Connect with us
Anglostratits

Business

How the hottest technologies in enterprise IT can also be the coolest

Published

on

technologies

An endless appetite for data doesn’t have to mean gorging on power

JOHANNESBURG, South Africa, October 20, 2022/APO Group/ — 

The amount of data we produce, distribute, and consume in our professional and social lives is ever increasing. But it’s all too easy, particularly for non-technologists, to forget that the remorseless increase in data processing and distribution can also lead to a remorseless increase in power consumption.

This dilemma is illustrated by data centres. They are the engine of the compute growth that informs, educates and entertains the world, and enables collaboration that will help us tackle the challenges of climate change.

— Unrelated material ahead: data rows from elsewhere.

-- ==== Sys2Proof/Machine/Step.lean ====
section
/-! DEFINITION. One step of the machine: the agenda's next stimulus, or the one whose turn it is; and the placing of a single
instruction where the next step runs it (log 1, log 4). -/
namespace Sys2Proof.Machine

/-- One stimulus of the agenda is taken; with none left, the policy's. -/
def step (s : State) : Host.Outcome State Fault Refusal :=
  match s.agenda with
  | st :: r => runStim { s with agenda := r } st
  | [] => runStim { s with turn := s.turn + 1 } (policy s)

/-! ## An instruction placed for the next step -/

/-- A launch of one workgroup of 16 lanes with no handler. -/
def soleLaunch (id : Nat) : Launch :=
  { id := id, part := 0, st := .running, kimg := 0, tag := 1, lflags := 0, gridx := 1, gridy := 1, gridz := 1, threads := 16, team := 1, cvb := 32768,
    cbanks := 1, handler := 0xFFFFFFFF, btab := 0, bcnt := 0, wtab := [], caddr := 0, cval := 0, codeoff := 0, codelen := 64, entry := 0, vcount := 128,
    vw := [0, 0, 0, 0], paloff := 0, pallen := 0, recs := [], deps := [], early := [], next := 1, retired := 0, fail := none, lostRed := none,
    lostPeer := none, refused := [], waitPage := none, waitCore := none, palRefused := [], palettes := [] }

/-- The clause that holds one instruction's words. -/
def soleClause (cls : BitVec 3) (ws : List Word) : Clause :=
  { hdr := 0, len := match decode cls ws with | some d => d.len | none => 1, cls := cls, wait := 0, setA := 15, setB := 15, yld := false, nspec := false,
    words := ws }

/-- The launch's group, active and at the clause's first word. -/
def soleGroup (c : Clause) (g : Group) : Group :=
  { g with active := true, quads := g.quads.map (fun q => { q with pc := 4, clause := some c }) }

def soleWg (s : State) (id : Nat) (l : Launch) (c : Clause) : Workgroup :=
  let w := wg0 s l id 0 0
  { w with groups := w.groups.map (soleGroup c) }

/-- A running frame call whose program is one word. -/
def soleCall (id launch wg : Nat) (w : Word) : Call :=
  { id := id, launch := launch, part := 0, wg := wg, grp := 0, lane := 0, j := 0, die := 0, pc := 0, quads := 0, st := .running, brec := 0, off := 0, after := 0,
    nw := 1, bmask := 0xFFFF, page := 0x200000, aux := 0, dst := 0, auxlen := 0, dstlen := 0, wpage := true, sparse := false, prog := [w], pagePa := 0, stack := 0,
    pch := 0, auxPa := [], fpc := 0, fp := List.replicate 8 0, rods := List.replicate 16 rod0, stream := closedStream, sinceAct := 0, passed := 0, started := 0,
    uncounted := 0, yld := none, status := 0, detail := 0, logged := [], pend := [], waits := [], refused := [], waitPage := none, cstDone := false }

/-- The instruction of bits `w` stands where the next step runs it: in the clause of an active group's gang, or as the program
of a running frame call. -/
def State.withFetchWord (s : State) (nbits w : Nat) : State :=
  match Sys2Proof.tableOf (w % 2 ^ nbits) with
  | none => s
  | some k =>
    let l := soleLaunch s.nextId
    let ws := Sys2Proof.tableWords nbits w
    let g := soleWg s (s.nextId + 1) l (soleClause (BitVec.ofNat 3 k) ws)
    let s1 := { s with launches := s.launches ++ [l], wgs := s.wgs ++ [g], nextId := s.nextId + 3 }
    if k = 8 then { s1 with calls := s.calls ++ [soleCall (s.nextId + 2) l.id g.id (BitVec.ofNat 32 w)], agenda := .frame (s.nextId + 2) :: s.agenda }
    else { s1 with agenda := .issue g.id 0 0 false :: s.agenda }

end Sys2Proof.Machine
end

But substantial research (bit.ly/3ClQW0x) by the International Energy Agency shows that data centres accounted for 200 to 250 TWh, or one per cent of total world electricity demand in 2020, while data transmission networks – mobile and fixed lined – accounted for 1.1 to 1.4 per cent of worldwide electricity use.

It’s a tribute to the ingenuity of the tech world that, so far, data centre operators and tech providers have managed to hold the line on energy consumption. Data centre energy use has remained fairly constant over the last ten years, even as internet traffic has expanded 15-fold. In 2020 alone, global internet traffic surged by 40 per cent.

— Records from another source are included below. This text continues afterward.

/-- R228, R240, R242, R244-R246: BANK_QUEUE_ENTRY performs the entry at the head of a bank's queue: CMODE sets the mode, CBIND binds
the bank to its slot, or to none once that was unbound, CZERO clears the accumulators, CACC adds its values to theirs with one rounding, CRD captures them for its lanes and clears them where it says, and
CSWP, at the head of both queues, exchanges the modes and, with ACC, hands the accumulators on.
R225, R228: KBLOCK_DONE adds the block product of every row and column of the tile to its accumulator with one rounding to f32,
for the next k-block of the CMMA at the head of the queue; with the last block the bank is done with the word.
R234, R327: a poisoned byte of the tile poisons the accumulators of the column that it feeds.
Where the manual leaves a point open, the model's choices are those of log entries 51 (CRD clears the rows of counted lanes) and 129 (a
CBIND whose slot CUNP unbound binds none). -/
def Obligations.BankEntriesPerform : Prop :=
  (∀ (s : State) (w : Workgroup) (b : Bank) (c : CWord) (rest : List QEntry), AtHead s w b c [] rest →
     (∀ m, c.kind = .cmode m → ∃ t b', exec .bankQueueEntry s = .next t ∧ BankStep s t w s.arg.b b' ∧ b' = { b with mode := m, queue := rest })
     ∧ (∀ slot, c.kind = .cbind slot → ∃ t b', exec .bankQueueEntry s = .next t ∧ BankStep s t w s.arg.b b'
         ∧ b' = { b with bound := slot.isSome, slot := BitVec.ofNat 4 (slot.getD 0), queue := rest })
     ∧ (c.kind = .czero → ∃ t b', exec .bankQueueEntry s = .next t ∧ BankStep s t w s.arg.b b' ∧ b' = { b with acc := [], accPoison := [], queue := rest })
     ∧ (∀ col0 ncol, c.kind = .cacc col0 ncol → c.rows.Pairwise (fun p q => p.lane ≠ q.lane) → col0 + ncol ≤ 128 → (∀ r ∈ c.rows, r.vals.length = ncol) →
         ∃ t b', exec .bankQueueEntry s = .next t ∧ BankStep s t w s.arg.b b' ∧ b' = { b with acc := b'.acc, queue := rest }
           ∧ (∀ r j, r ∈ c.rows → j < ncol → getAcc b' r.lane (col0 + j) = wordOf (addRne 10 (getAcc b r.lane (col0 + j)).toNat (r.vals.getD j 0).toNat))
           ∧ (∀ l n, n < 128 → ¬(∃ r ∈ c.rows, r.lane = l ∧ col0 ≤ n ∧ n < col0 + ncol) → getAcc b' l n = getAcc b l n))
     ∧ (∀ col0 ncol clr d g l, c.kind = .crd 10 col0 ncol clr d → w.groups[c.grp]? = some g → findLaunch s w.launch = some l → b.accPoison = [] →
         enablesOf l = 0 → c.rows.Pairwise (fun p q => p.lane ≠ q.lane) → col0 + ncol ≤ 128 →
         ∃ t v b' g', exec .bankQueueEntry s = .next t ∧ findWg t s.arg.a = some v ∧ v.banks[s.arg.b]? = some b' ∧ b'.queue = rest ∧ v.groups[c.grp]? = some g'
           ∧ (∀ o ∈ g'.ops, o.id = c.id → ∀ r j, r ∈ c.rows → j < ncol → outsSlot o.outs (d + j) r.lane = some (getAcc b r.lane (col0 + j)))
           ∧ (∀ r j, r ∈ c.rows → j < ncol → getAcc b' r.lane (col0 + j)
               = if clr = true ∧ hasLane g.counted r.lane = true then 0 else getAcc b r.lane (col0 + j)))
     ∧ (∀ i j acc bi bj, c.kind = .cswp i j acc → i ≠ j → w.banks[i]? = some bi → w.banks[j]? = some bj → bi.resBad = [] →
         bi.queue.head? = some (.word c.id []) → bj.queue.head? = some (.word c.id []) →
         ∃ t v bi' bj', exec .bankQueueEntry s = .next t ∧ findWg t s.arg.a = some v ∧ v.banks[i]? = some bi' ∧ v.banks[j]? = some bj'
           ∧ bi'.mode = .fill ∧ bj'.mode = .compute ∧ bi'.tile = bi.tile ∧ bj'.tile = bj.tile
           ∧ (acc = true → bi'.acc = [] ∧ bj'.acc = bi.acc) ∧ (acc = false → bi'.acc = bi.acc ∧ bj'.acc = bj.acc)
           ∧ ∀ e ∈ bi'.queue ++ bj'.queue, qEntryId e ≠ c.id))
  ∧ (∀ (s : State) (w : Workgroup) (b : Bank) (c : CWord) (kb : Nat) (more : List Nat) (rest : List QEntry) (afmt : Nat) (k256 : Bool),
     AtHead s w b c (kb :: more) rest → c.kind = .cmma afmt k256 → c.rows.Pairwise (fun p q => p.lane ≠ q.lane) →
     ∃ t b', exec .kblockDone s = .next t ∧ BankStep s t w s.arg.b b'
       ∧ b' = { b with acc := b'.acc, accPoison := b'.accPoison, queue := (if more = [] then [] else [.word c.id more]) ++ rest }
       ∧ (∀ k, smGet b'.accPoison k false = true ↔
           smGet b.accPoison k false = true ∨ ∃ o ∈ b.tileBad, tileBlk b o = kb ∧ ∃ r ∈ c.rows, accKey r.lane (tileCol b o) = k)
       ∧ (∀ r n, r ∈ c.rows → n < 128 → getAcc b' r.lane n = wordOf (addRne 10 (getAcc b r.lane n).toNat (blockProduct afmt r b kb n)))
       ∧ (∀ l n, n < 128 → (∀ r ∈ c.rows, r.lane ≠ l) → getAcc b' l n = getAcc b l n))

But can technology providers maintain this level of efficiency? More and more people are connecting to the internet for work or pleasure, and emerging compute-intensive workloads such as AI or IoT are ever more demanding.

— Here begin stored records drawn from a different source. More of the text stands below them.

-- ==== Sys2Proof/Laws/State.lean ====
section
/-! SUPPORT. What each update of the state leaves alone, field by field. -/
namespace Sys2Proof.Machine

/-! ## modWg -/

@[simp] theorem modWg_agenda (s : State) (id : Nat) (f : Workgroup → Workgroup) : (modWg s id f).agenda = s.agenda := rfl
@[simp] theorem modWg_turn (s : State) (id : Nat) (f : Workgroup → Workgroup) : (modWg s id f).turn = s.turn := rfl
@[simp] theorem modWg_freeCtr (s : State) (id : Nat) (f : Workgroup → Workgroup) : (modWg s id f).freeCtr = s.freeCtr := rfl
@[simp] theorem modWg_nextId (s : State) (id : Nat) (f : Workgroup → Workgroup) : (modWg s id f).nextId = s.nextId := rfl
@[simp] theorem modWg_cur (s : State) (id : Nat) (f : Workgroup → Workgroup) : (modWg s id f).cur = s.cur := rfl
@[simp] theorem modWg_curCall (s : State) (id : Nat) (f : Workgroup → Workgroup) : (modWg s id f).curCall = s.curCall := rfl
@[simp] theorem modWg_arg (s : State) (id : Nat) (f : Workgroup → Workgroup) : (modWg s id f).arg = s.arg := rfl
@[simp] theorem modWg_clk (s : State) (id : Nat) (f : Workgroup → Workgroup) : (modWg s id f).clk = s.clk := rfl
@[simp] theorem modWg_compMem (s : State) (id : Nat) (f : Workgroup → Workgroup) : (modWg s id f).compMem = s.compMem := rfl
@[simp] theorem modWg_compPoison (s : State) (id : Nat) (f : Workgroup → Workgroup) : (modWg s id f).compPoison = s.compPoison := rfl
@[simp] theorem modWg_outbox (s : State) (id : Nat) (f : Workgroup → Workgroup) : (modWg s id f).outbox = s.outbox := rfl
@[simp] theorem modWg_inbox (s : State) (id : Nat) (f : Workgroup → Workgroup) : (modWg s id f).inbox = s.inbox := rfl
@[simp] theorem modWg_answers (s : State) (id : Nat) (f : Workgroup → Workgroup) : (modWg s id f).answers = s.answers := rfl
@[simp] theorem modWg_boot (s : State) (id : Nat) (f : Workgroup → Workgroup) : (modWg s id f).boot = s.boot := rfl
@[simp] theorem modWg_imgReq (s : State) (id : Nat) (f : Workgroup → Workgroup) : (modWg s id f).imgReq = s.imgReq := rfl
@[simp] theorem modWg_sram (s : State) (id : Nat) (f : Workgroup → Workgroup) : (modWg s id f).sram = s.sram := rfl
@[simp] theorem modWg_fwImage (s : State) (id : Nat) (f : Workgroup → Workgroup) : (modWg s id f).fwImage = s.fwImage := rfl
@[simp] theorem modWg_fwVersion (s : State) (id : Nat) (f : Workgroup → Workgroup) : (modWg s id f).fwVersion = s.fwVersion := rfl
@[simp] theorem modWg_fuseMin (s : State) (id : Nat) (f : Workgroup → Workgroup) : (modWg s id f).fuseMin = s.fuseMin := rfl
@[simp] theorem modWg_devSeq (s : State) (id : Nat) (f : Workgroup → Workgroup) : (modWg s id f).devSeq = s.devSeq := rfl
@[simp] theorem modWg_incarnation (s : State) (id : Nat) (f : Workgroup → Workgroup) : (modWg s id f).incarnation = s.incarnation := rfl
@[simp] theorem modWg_mapBuf (s : State) (id : Nat) (f : Workgroup → Workgroup) : (modWg s id f).mapBuf = s.mapBuf := rfl
@[simp] theorem modWg_mapGen (s : State) (id : Nat) (f : Workgroup → Workgroup) : (modWg s id f).mapGen = s.mapGen := rfl
@[simp] theorem modWg_mapWait (s : State) (id : Nat) (f : Workgroup → Workgroup) : (modWg s id f).mapWait = s.mapWait := rfl
@[simp] theorem modWg_mapDirty (s : State) (id : Nat) (f : Workgroup → Workgroup) : (modWg s id f).mapDirty = s.mapDirty := rfl
@[simp] theorem modWg_mapHash (s : State) (id : Nat) (f : Workgroup → Workgroup) : (modWg s id f).mapHash = s.mapHash := rfl
@[simp] theorem modWg_heldReports (s : State) (id : Nat) (f : Workgroup → Workgroup) : (modWg s id f).heldReports = s.heldReports := rfl
@[simp] theorem modWg_mapCovers (s : State) (id : Nat) (f : Workgroup → Workgroup) : (modWg s id f).mapCovers = s.mapCovers := rfl
@[simp] theorem modWg_retLists (s : State) (id : Nat) (f : Workgroup → Workgroup) : (modWg s id f).retLists = s.retLists := rfl
@[simp] theorem modWg_parts (s : State) (id : Nat) (f : Workgroup → Workgroup) : (modWg s id f).parts = s.parts := rfl
@[simp] theorem modWg_remap (s : State) (id : Nat) (f : Workgroup → Workgroup) : (modWg s id f).remap = s.remap := rfl
@[simp] theorem modWg_spares (s : State) (id : Nat) (f : Workgroup → Workgroup) : (modWg s id f).spares = s.spares := rfl
@[simp] theorem modWg_links (s : State) (id : Nat) (f : Workgroup → Workgroup) : (modWg s id f).links = s.links := rfl
@[simp] theorem modWg_mem (s : State) (id : Nat) (f : Workgroup → Workgroup) : (modWg s id f).mem = s.mem := rfl
@[simp] theorem modWg_memPoison (s : State) (id : Nat) (f : Workgroup → Workgroup) : (modWg s id f).memPoison = s.memPoison := rfl
@[simp] theorem modWg_stks (s : State) (id : Nat) (f : Workgroup → Workgroup) : (modWg s id f).stks = s.stks := rfl
@[simp] theorem modWg_dies (s : State) (id : Nat) (f : Workgroup → Workgroup) : (modWg s id f).dies = s.dies := rfl
@[simp] theorem modWg_locks (s : State) (id : Nat) (f : Workgroup → Workgroup) : (modWg s id f).locks = s.locks := rfl
@[simp] theorem modWg_faults (s : State) (id : Nat) (f : Workgroup → Workgroup) : (modWg s id f).faults = s.faults := rfl
@[simp] theorem modWg_shoots (s : State) (id : Nat) (f : Workgroup → Workgroup) : (modWg s id f).shoots = s.shoots := rfl
@[simp] theorem modWg_cores (s : State) (id : Nat) (f : Workgroup → Workgroup) : (modWg s id f).cores = s.cores := rfl
@[simp] theorem modWg_evacs (s : State) (id : Nat) (f : Workgroup → Workgroup) : (modWg s id f).evacs = s.evacs := rfl
@[simp] theorem modWg_launches (s : State) (id : Nat) (f : Workgroup → Workgroup) : (modWg s id f).launches = s.launches := rfl
@[simp] theorem modWg_arrivals (s : State) (id : Nat) (f : Workgroup → Workgroup) : (modWg s id f).arrivals = s.arrivals := rfl
@[simp] theorem modWg_copies (s : State) (id : Nat) (f : Workgroup → Workgroup) : (modWg s id f).copies = s.copies := rfl
@[simp] theorem modWg_calls (s : State) (id : Nat) (f : Workgroup → Workgroup) : (modWg s id f).calls = s.calls := rfl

Indeed, can technology vendors take the initiative, and support these ever more demanding workloads, while simultaneously making data centres and networks more efficient, and reducing energy consumption down in the process?

At MWC in Barcelona this month, Huawei explained how the company is enabling providers and operators to meet these more demanding use cases, and process and deliver ever more data, while driving down energy consumption at the heart of the data centre, and beyond.

One way to reduce power consumption within the data centre is through the use of all-flash storage, and the all-flash storage market is forecast to grow 7.6 per cent this year according to IDC. With fewer moving parts, and higher density, SSDs require far less power – and cooling – than their traditional mechanically based hard disk forebears and are considered more reliable. Moreover, they are also more efficient from a data point of view, reducing access latency by half to 0.05ms, for example, and potentially increasing backup speed by a factor of three.

Less power, in a flash

And when it comes to the AI driven workloads that are imposing an increasing strain on data centres, Huawei’s all-flash OceanStor Dorado (bit.ly/3CNL9Bg) can improve algorithm efficiency by 60 per cent.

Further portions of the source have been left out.